St. Mary's Convent Inter College, Prayagraj, Uttar Pradesh, India, is a girls school run by the Sisters of the Congregation of Jesus in collaboration with a lay staff members. It was founded in 1866 by Mother Mary Ward for the education of girls. The Delhi and the Lucknow campuses are co-educational.

The college was founded to provide an education to all sections of society, regardless of caste, creed or financial status.
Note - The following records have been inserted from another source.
/-- Settles O11. -/
theorem slotUseMaskIsThatOfTheMap : Obligations.SlotUseMaskIsThatOfTheMap := by
  refine ⟨MapStore.slotUse_has, fun s t c h hpin hedge hread => ?_⟩
  cases hlow : s.resetLow with
  | false =>
    rw [exec_of_up hlow] at h
    obtain rfl := Host.Outcome.next.inj h
    exact State.meaning_keepsMask hpin hedge hread
  | true =>
    rw [exec_of_low hlow hpin hedge] at h
    obtain rfl := Host.Outcome.next.inj h
    rfl

end Sys2Proof.Machine
end

section
/-! PROOFS. The reading of a start record: the checks it fails, and the entry to JOINING (sections 11.2 and 11.4). -/

namespace Sys2Proof.Machine

/-! ## Words of the image -/

theorem word16_toNat (hi lo : Byte) : (word16 hi lo).toNat = 256 * hi.toNat + lo.toNat := by
  have hlo := lo.isLt
  unfold word16
  rw [BitVec.toNat_append, ← Nat.shiftLeft_add_eq_or_of_lt hlo, Nat.shiftLeft_eq]
  omega

theorem imageWord_toNat (img : List Byte) (i : Nat) :
    (imageWord img i).toNat = 256 * (imageByte img i).toNat + (imageByte img (i + 1)).toNat := word16_toNat _ _

theorem mapCount_eq (img : List Byte) :
    mapCount img = 256 * (imageByte img 4).toNat + (imageByte img 5).toNat := imageWord_toNat img 4

theorem recordLength_eq (img : List Byte) :
    recordLength img = 256 * (imageByte img 0).toNat + (imageByte img 1).toNat := imageWord_toNat img 0

theorem exec_startRecordRead {s : State} {b0 b1 b2 b3 : Byte} (hup : s.resetLow = false) (hstation : s.stc.station = .loading)
    (hport : s.stl.port = .record b0 b1 b2 b3) (rest : List Byte) :
    exec (.startRecordRead rest) s = .next (s.readRecord (b0 :: b1 :: b2 :: b3 :: rest)) := by
  refine (exec_of_up hup _).trans (congrArg _ ?_)
  change s.recordRead rest = _
  unfold State.recordRead
  rw [hstation, hport]

/-! ## Records that fail a check -/

/-- The structural checks (R166). -/
theorem goodRecord_iff (img : List Byte) : goodRecord img = true ↔
    recordLength img ≤ 32768 ∧ 817 + 4 * mapCount img ≤ recordLength img ∧
      imageWord img (recordLength img - 2) = crc16 (bytesToBits (imagePrefix (recordLength img - 2) img)) ∧
      (1 ≤ (imageByte img 2).toNat ∧ (imageByte img 2).toNat ≤ 12) ∧
      (1 ≤ (imageByte img 3).toNat ∧ (imageByte img 3).toNat ≤ 4) ∧ mapCount img ≤ 4096 := by
  unfold goodRecord
  rw [crcBytesFrom_eq]
  simp only [Bool.and_eq_true, decide_eq_true_eq, beq_iff_eq, and_assoc]
  exact Iff.rfl

/-- Settles O7. -/
theorem badRecordEntersFault : Obligations.BadRecordEntersFault := by
  intro s b0 b1 b2 b3 rest hup hstation hport hbad
  have hexec := exec_startRecordRead hup hstation hport rest
  have hfails : goodRecord (b0 :: b1 :: b2 :: b3 :: rest) = false := by
    rw [← Bool.not_eq_true, goodRecord_iff, recordLength_eq, mapCount_eq]
    rintro ⟨hlen, hroom, hcrc, haddress, hgroup, hcount⟩
    change b2.toNat ≥ 1 ∧ b2.toNat ≤ 12 at haddress
    change b3.toNat ≥ 1 ∧ b3.toNat ≤ 4 at hgroup
    change 256 * b0.toNat + b1.toNat ≤ 32768 at hlen
    change _ ≤ 256 * b0.toNat + b1.toNat at hroom
    dsimp only at hbad
    rcases hbad with h | h | h | h | h | h | h | h
    · omega
    · omega
    · exact h hcrc
    · omega
    · omega
    · omega
    · omega
    · omega
  refine ⟨_, hexec.trans (congrArg _ (if_neg (by simp [hfails]))), rfl, rfl, rfl, rfl, rfl, rfl, rfl, rfl, rfl, rfl, rfl,
    rfl, rfl⟩

end Sys2Proof.Machine
end

section
/-! PROOFS. What a good record's reading leaves, and the entry to JOINING that follows it (sections 11.3 and 11.4). -/

namespace Sys2Proof.Machine

namespace State

/-! ## The state loaded from a record -/

/-- The state after a good record has been written into the blocks and the loading has ended (R166, R130, R133, R96). -/
def recorded (s : State) (img : List Byte) : State := (s.writeRecord img).finishLoading img

theorem recorded_eq (s : State) (img : List Byte) : s.recorded img = { s with
    stl := ⟨.idle, imageNat img 2, (MapStore.mk (mapOf img) (templatesOf img) (registrationsOf img)).slotUse⟩
    mst := ⟨mapOf img, templatesOf img, registrationsOf img⟩
    msc := { s.msc with
      driveCount := clampNat 1 16 (imageNat img 8)
      senseCount := clampNat 1 12 (imageNat img 9)
      scanCode := clampNat 1 8 (imageNat img 10)
      debounceCount := clampNat 1 8 (imageNat img 11)
      plan := planOf img }
    blw := { s.blw with settings := bellowsSettingsOf img }
    grf := { s.grf with ownGroup := imageNat img 3, registrationMode := modeOf img }
    plu := { s.plu with holdTime := 10 * clampNat 0 200 (imageNat img 19) }
    lvu := { s.lvu with
      threshold := clampNat 1 8 (imageNat img 20)
      sectionLevel := (s.recorded img).lvu.sectionLevel
      lastSent := (s.recorded img).lvu.lastSent
      justRestarted := (s.recorded img).lvu.justRestarted }
    ofu := { s.ofu with
      table := tableOf (defaultOffer img)
      engine := .unheard
      livenessTimer := some (ms 2000)
      share := (s.recorded img).ofu.share
      limit := (s.recorded img).ofu.limit }
    lkc := { s.lkc with
      updates := { s.lkc.updates with levels := (s.recorded img).lkc.updates.levels }
      tx := (s.recorded img).lkc.tx } } := by
  let limited : State := ((s.writeRecord img).setOfu { (s.writeRecord img).ofu with
    table := tableOf (defaultOffer img)
    engine := .unheard
    livenessTimer := some (ms 2000) }).recomputeLimits
  have h : LevelsWritten limited (s.recorded img) := recomputeLevels_written limited
  have hofu : (s.recorded img).ofu = limited.ofu := (NotesOnly.recomputeLevels limited).ofu_eq
  rw [hofu]
  generalize s.recorded img = w at h
  exact h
The children are prepared for the ICSE Examination at the class 10 level, the ISC at the +2 level conducted by the CISCE Delhi.

The institution, established and administered by the Christian Society, comes under articles 29 and 30 of the Indian Constitution and for Religious Jurisdiction it comes directly under the Roman Catholic Diocese of Prayagraj .

The principal of the school is Sister Lissy CJ. It also runs a school for underprivileged children called Asha Deep.

The motto of the school is "Hope Lightens Work" (from the Latin version - Spe Labor Levis').

Members of the student council are selected each year, including the Head Girl, Vice Head Girl, House Captains, House Vice Captains, Student Editor and Sub-Editor, USM President and vice-president, Games Captain, Games Vice Captain.

St Mary's celebrated 150 years of its existence in the year 2016.

==Notable alumni==
Throughout its history a sizable number of alumni have become notable in various fields.
- Indira Gandhi, a key 20th-century stateswoman, a central figure of the Indian National Congress party, and to date the only female Prime Minister of India intermittently attended this premier institution until her matriculation in 1934.
- Shubha Mudgal, singer of Hindustani classical music.
- Dr.Deepali Pant Joshi, executive director of Reserve Bank of India.
- Neelum Saran Gour, author, translator, academic and chronicler of various facets of Allahabad city.
- Shahnaz Husain entrepreneur
- Leema Dhar, novelist and poet
- Dr. Shuchi Grover, learning scientist and computer science education researcher
- Nidhi Singh, television and film actor.
- Rita Bahuguna Joshi, politician and ex-cabinet minister in the Government of Uttar Pradesh.
- Aradhana Mishra also known as Mona Misra, politician and member of 17th Legislative Assembly of Uttar Pradesh
- Geetanjali Shree is the first Hindi novelist to receive International Booker Prize in 2022.

==Lucknow==
Another branch of St. Mary's is in RDSO Colony, Manak Nagar, Lucknow, Uttar Pradesh. The principal of the school is Sr. Marina CJ and the manager is Sr. Mariette CJ. The motto of the school is "Efforts Spell Success". Unlike the Prayagraj branch, this branch happens to be a co-educational institute.
The office bearers in this branch include the Head Boy, Head Girl, House captains, Games captains, and class monitors. The class monitors of year 12 acts as the prefects of the college.